(Exercise):
Exactly transcribe the line that holds "(0x0101, R97). -/" and every remaining line of the records, up to and including the final one, with nothing else.

───── Input material

-- ==== Sys2Proof/Machine/Commands.lean ====
section
/-! DEFINITION. The commands of 0x01xx: the device, its states, the unit tree, event rings (R93 to R103, R508). -/

namespace Sys2Proof.Machine

/-! ## DEV_INFO (R100) -/

/-- Free handles, saturating (Table 03.11): neither in use nor waiting for a UNIT_DESTROY to return DONE (R38). -/
def freeHandles (s : State) : Nat := sat 65535 (65280 - (ascending (tkeys s.units ++ dyingHandles s)).length)

/-- Results of DEV_INFO (Table 03.11). -/
def devInfoWords (s : State) : List Word :=
  [idPart, s.sys.fwShown, devStateWord s, word (causeMap s),
    Config.doorbellsServiced.setWidth 32, (Config.doorbellsServiced >>> 32).setWidth 32,
    Config.doorbellsUsed.setWidth 32, (Config.doorbellsUsed >>> 32).setWidth 32,
    word (freeHandles s * 2 ^ 16 + s.mem.gib), s.sys.fwCrc]

def bodyDevInfo (_ : Ctx) (s : State) : Body := .ok s (devInfoWords s)

/-- DEV_INFO (0x0100, R100). -/
def execDevInfo (m : Mbx) (s : State) : Host.Outcome State Fault Refusal := runOp 0x0100 bodyDevInfo m s

/-! ## DEV_STATE_SET (R97 to R100) -/

/-- Whether Table 03.9 has a transition from the present state at a request: 3 CONFIG, 4 RUN, 6 HOLD, 7 SAFE. -/
def transitionOk (s : State) (v : Nat) : Bool :=
  match s.sys.state with
  | .config => v == 4 || v == 7
  | .run | .degraded => v == 3 || v == 6 || v == 7
  | .hold => v == 3 || v == 4 || v == 7
  | .safe => v == 3 && (activeIn s 0x30 0x3F).all (· == 0x30) && !s.sys.sagLatch
  | _ => false

/-- Whether a raster or field mapped to a transmit port has its timing and a committed canvas or scene (R98). -/
def readyUnit (s : State) (h : Handle) : Bool :=
  (s.display h).timing.isSome
    && (if isCls s .field h then ((s.field h).committed.map fun f => f.panel.isSome && !f.stack.isEmpty).getD false else (canvasOf s h).isSome)

/-- The lowest mapped unit that is not ready. -/
def notReady (s : State) : Option Handle := (tkeys s.disp).find? fun h => !(s.display h).spans.isEmpty && !readyUnit s h

/-- Adds or removes a cause without acting on it yet. -/
def markCause (c : BitVec 8) (on : Bool) (s : State) : State :=
  let rest := s.sys.causes.filter (· != c)
  { s with sys := { s.sys with causes := if on then c :: rest else rest } }

/-- Carries out a requested transition; causes of other states that stand decide where RUN leads (R98, R99). -/
def requestState (v : Nat) (s : State) : State :=
  if v = 3 then
    let s1 := markCause causeHoldHost false (markCause causeSafeHost false s)
    let s2 := refreshRef (enterState .config { s1 with sys := { s1.sys with fault := 0 } })
    if s.sys.state = .safe then restartConsole s2 else s2
  else if v = 4 then
    let s1 := markCause causeHoldHost false (if s.sys.state = .config then refreshRef s else s)
    refreshPorts (enterState (wantedState s1 .run) s1)
  else if v = 6 then setCause causeHoldHost s
  else setCause causeSafeHost s

def bodyDevStateSet (c : Ctx) (s : State) : Body :=
  let v := fld (nth c.words 4) 3 0
  match firstBad [
      (!(v == 3 || v == 4 || v == 6 || v == 7), badArg subRange),
      (!transitionOk s v, { code := .state, sub := subTransition }),
      (s.sys.state == .config && v == 4 && (notReady s).isSome, { code := .state, sub := subNotReady, failed := (notReady s).getD 0 })] with
  | some r => .refuse r
  | none =>
    let t := requestState v s
    .ok t [word t.sys.state.num]

/-- DEV_STATE_SET (0x0101, R97). -/
def execDevStateSet (m : Mbx) (s : State) : Host.Outcome State Fault Refusal := runOp 0x0101 bodyDevStateSet m s

/-! ## UNIT_CREATE (R102) -/

/-- Subclasses of a class (Table 03.12). -/
def subOk (c : Cls) (sub : Nat) : Bool :=
  match c with
  | .layer | .audio => decide (sub ≤ 1)
  | _ => sub == 0

/-- Classes with created units (Table 01.7). -/
def created (c : Cls) : Bool :=
  match c with
  | .raster | .scaler | .port | .touch | .twin => false
  | _ => true

/-- The lowest scaler that no video layer owns (R151). -/
def freeScaler (s : State) : Handle := lowestFree (s.layers.map fun e => e.2.scaler) 0x80 64

/-- The record of a new unit. -/
def newUnit (c : Cls) (sub : Nat) (h : Handle) (s : State) : State :=
  match c with
  | .layer => s.setLayer h { scaler := if sub = 1 then freeScaler s else 0 }
  | .canvas => s.setCanvas h {}
  | .field => (s.setField h {}).setDisplay h {}
  | _ => s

──────────

(Written solution):
/-- DEV_STATE_SET (0x0101, R97). -/
def execDevStateSet (m : Mbx) (s : State) : Host.Outcome State Fault Refusal := runOp 0x0101 bodyDevStateSet m s

/-! ## UNIT_CREATE (R102) -/

/-- Subclasses of a class (Table 03.12). -/
def subOk (c : Cls) (sub : Nat) : Bool :=
  match c with
  | .layer | .audio => decide (sub ≤ 1)
  | _ => sub == 0

/-- Classes with created units (Table 01.7). -/
def created (c : Cls) : Bool :=
  match c with
  | .raster | .scaler | .port | .touch | .twin => false
  | _ => true

/-- The lowest scaler that no video layer owns (R151). -/
def freeScaler (s : State) : Handle := lowestFree (s.layers.map fun e => e.2.scaler) 0x80 64

/-- The record of a new unit. -/
def newUnit (c : Cls) (sub : Nat) (h : Handle) (s : State) : State :=
  match c with
  | .layer => s.setLayer h { scaler := if sub = 1 then freeScaler s else 0 }
  | .canvas => s.setCanvas h {}
  | .field => (s.setField h {}).setDisplay h {}
  | _ => s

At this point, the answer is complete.